[Stored items]

►

/-! ## `Device.putOrder` -/

@[simp] theorem Device.putOrder_mainPower (n : Nat) (o : Option Order) : (d.putOrder n o).mainPower = d.mainPower := rfl
@[simp] theorem Device.putOrder_rstnLow (n : Nat) (o : Option Order) : (d.putOrder n o).rstnLow = d.rstnLow := rfl
@[simp] theorem Device.putOrder_uptime (n : Nat) (o : Option Order) : (d.putOrder n o).uptime = d.uptime := rfl
@[simp] theorem Device.putOrder_wall (n : Nat) (o : Option Order) : (d.putOrder n o).wall = d.wall := rfl
@[simp] theorem Device.putOrder_wallValid (n : Nat) (o : Option Order) : (d.putOrder n o).wallValid = d.wallValid := rfl
@[simp] theorem Device.putOrder_markerValid (n : Nat) (o : Option Order) : (d.putOrder n o).markerValid = d.markerValid := rfl
@[simp] theorem Device.putOrder_comparator (n : Nat) (o : Option Order) : (d.putOrder n o).comparator = d.comparator := rfl
@[simp] theorem Device.putOrder_work (n : Nat) (o : Option Order) : (d.putOrder n o).work = d.work := rfl
@[simp] theorem Device.putOrder_store (n : Nat) (o : Option Order) : (d.putOrder n o).store = d.store := rfl
@[simp] theorem Device.putOrder_start (n : Nat) (o : Option Order) : (d.putOrder n o).start = d.start := rfl
@[simp] theorem Device.putOrder_guardLatch (n : Nat) (o : Option Order) : (d.putOrder n o).guardLatch = d.guardLatch := rfl
@[simp] theorem Device.putOrder_attention (n : Nat) (o : Option Order) : (d.putOrder n o).attention = d.attention := rfl
@[simp] theorem Device.putOrder_printers (n : Nat) (o : Option Order) : (d.putOrder n o).printers = d.printers := rfl
@[simp] theorem Device.putOrder_nextRollover (n : Nat) (o : Option Order) : (d.putOrder n o).nextRollover = d.nextRollover := rfl
@[simp] theorem Device.putOrder_callouts (n : Nat) (o : Option Order) : (d.putOrder n o).callouts = d.callouts := rfl
@[simp] theorem Device.putOrder_calloutSerial (n : Nat) (o : Option Order) : (d.putOrder n o).calloutSerial = d.calloutSerial := rfl
@[simp] theorem Device.putOrder_pendingList (n : Nat) (o : Option Order) : (d.putOrder n o).pendingList = d.pendingList := rfl
@[simp] theorem Device.putOrder_tenants (n : Nat) (o : Option Order) : (d.putOrder n o).tenants = d.tenants := rfl
@[simp] theorem Device.putOrder_accounts (n : Nat) (o : Option Order) : (d.putOrder n o).accounts = d.accounts := rfl
@[simp] theorem Device.putOrder_period (n : Nat) (o : Option Order) : (d.putOrder n o).period = d.period := rfl
@[simp] theorem Device.putOrder_exhaustions (n : Nat) (o : Option Order) : (d.putOrder n o).exhaustions = d.exhaustions := rfl
@[simp] theorem Device.putOrder_exhaustionsDropped (n : Nat) (o : Option Order) : (d.putOrder n o).exhaustionsDropped = d.exhaustionsDropped := rfl
@[simp] theorem Device.putOrder_tickets (n : Nat) (o : Option Order) : (d.putOrder n o).tickets = d.tickets := rfl
@[simp] theorem Device.putOrder_nextSequence (n : Nat) (o : Option Order) : (d.putOrder n o).nextSequence = d.nextSequence := rfl
@[simp] theorem Device.putOrder_queues (n : Nat) (o : Option Order) : (d.putOrder n o).queues = d.queues := rfl
@[simp] theorem Device.putOrder_grants (n : Nat) (o : Option Order) : (d.putOrder n o).grants = d.grants := rfl
@[simp] theorem Device.putOrder_waiting (n : Nat) (o : Option Order) : (d.putOrder n o).waiting = d.waiting := rfl
@[simp] theorem Device.putOrder_removals (n : Nat) (o : Option Order) : (d.putOrder n o).removals = d.removals := rfl
@[simp] theorem Device.putOrder_removalsDropped (n : Nat) (o : Option Order) : (d.putOrder n o).removalsDropped = d.removalsDropped := rfl
@[simp] theorem Device.putOrder_terminals (n : Nat) (o : Option Order) : (d.putOrder n o).terminals = d.terminals := rfl
@[simp] theorem Device.putOrder_lines (n : Nat) (o : Option Order) : (d.putOrder n o).lines = d.lines := rfl
@[simp] theorem Device.putOrder_stock (n : Nat) (o : Option Order) : (d.putOrder n o).stock = d.stock := rfl
@[simp] theorem Device.putOrder_orders (n : Nat) (o : Option Order) : (d.putOrder n o).orders = d.orders.put none n o := rfl
@[simp] theorem Device.putOrder_orderSerial (n : Nat) (o : Option Order) : (d.putOrder n o).orderSerial = d.orderSerial := rfl
@[simp] theorem Device.putOrder_settings (n : Nat) (o : Option Order) (x : Nat) : (d.putOrder n o).settings x = d.settings x := rfl
@[simp] theorem Device.putOrder_mapEntry (n : Nat) (o : Option Order) (x : Nat) : (d.putOrder n o).mapEntry x = d.mapEntry x := rfl
@[simp] theorem Device.putOrder_policy (n : Nat) (o : Option Order) (x : FaultClass) : (d.putOrder n o).policy x = d.policy x := rfl
@[simp] theorem Device.putOrder_tenantSettings (n : Nat) (o : Option Order) (x : Nat) : (d.putOrder n o).tenantSettings x = d.tenantSettings x := rfl
@[simp] theorem Device.putOrder_accountSettings (n : Nat) (o : Option Order) (x : Nat) : (d.putOrder n o).accountSettings x = d.accountSettings x := rfl
@[simp] theorem Device.putOrder_credentials (n : Nat) (o : Option Order) (x : Nat) : (d.putOrder n o).credentials x = d.credentials x := rfl
@[simp] theorem Device.putOrder_rates (n : Nat) (o : Option Order) (x : Nat) : (d.putOrder n o).rates x = d.rates x := rfl
@[simp] theorem Device.putOrder_terminalSettings (n : Nat) (o : Option Order) (x : Nat) : (d.putOrder n o).terminalSettings x = d.terminalSettings x := rfl
@[simp] theorem Device.putOrder_lineSettings (n : Nat) (o : Option Order) (x : Nat) : (d.putOrder n o).lineSettings x = d.lineSettings x := rfl
@[simp] theorem Device.putOrder_kindSettings (n : Nat) (o : Option Order) (x : Nat) : (d.putOrder n o).kindSettings x = d.kindSettings x := rfl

◄

**Work order:** Return exactly the lines above from the line that has "d.pendingList := rfl" through the line that has "d.removalsDropped := rfl", inclusive, and nothing else.

**Reply to the task:**
@[simp] theorem Device.putOrder_pendingList (n : Nat) (o : Option Order) : (d.putOrder n o).pendingList = d.pendingList := rfl
@[simp] theorem Device.putOrder_tenants (n : Nat) (o : Option Order) : (d.putOrder n o).tenants = d.tenants := rfl
@[simp] theorem Device.putOrder_accounts (n : Nat) (o : Option Order) : (d.putOrder n o).accounts = d.accounts := rfl
@[simp] theorem Device.putOrder_period (n : Nat) (o : Option Order) : (d.putOrder n o).period = d.period := rfl
@[simp] theorem Device.putOrder_exhaustions (n : Nat) (o : Option Order) : (d.putOrder n o).exhaustions = d.exhaustions := rfl
@[simp] theorem Device.putOrder_exhaustionsDropped (n : Nat) (o : Option Order) : (d.putOrder n o).exhaustionsDropped = d.exhaustionsDropped := rfl
@[simp] theorem Device.putOrder_tickets (n : Nat) (o : Option Order) : (d.putOrder n o).tickets = d.tickets := rfl
@[simp] theorem Device.putOrder_nextSequence (n : Nat) (o : Option Order) : (d.putOrder n o).nextSequence = d.nextSequence := rfl
@[simp] theorem Device.putOrder_queues (n : Nat) (o : Option Order) : (d.putOrder n o).queues = d.queues := rfl
@[simp] theorem Device.putOrder_grants (n : Nat) (o : Option Order) : (d.putOrder n o).grants = d.grants := rfl
@[simp] theorem Device.putOrder_waiting (n : Nat) (o : Option Order) : (d.putOrder n o).waiting = d.waiting := rfl
@[simp] theorem Device.putOrder_removals (n : Nat) (o : Option Order) : (d.putOrder n o).removals = d.removals := rfl
@[simp] theorem Device.putOrder_removalsDropped (n : Nat) (o : Option Order) : (d.putOrder n o).removalsDropped = d.removalsDropped := rfl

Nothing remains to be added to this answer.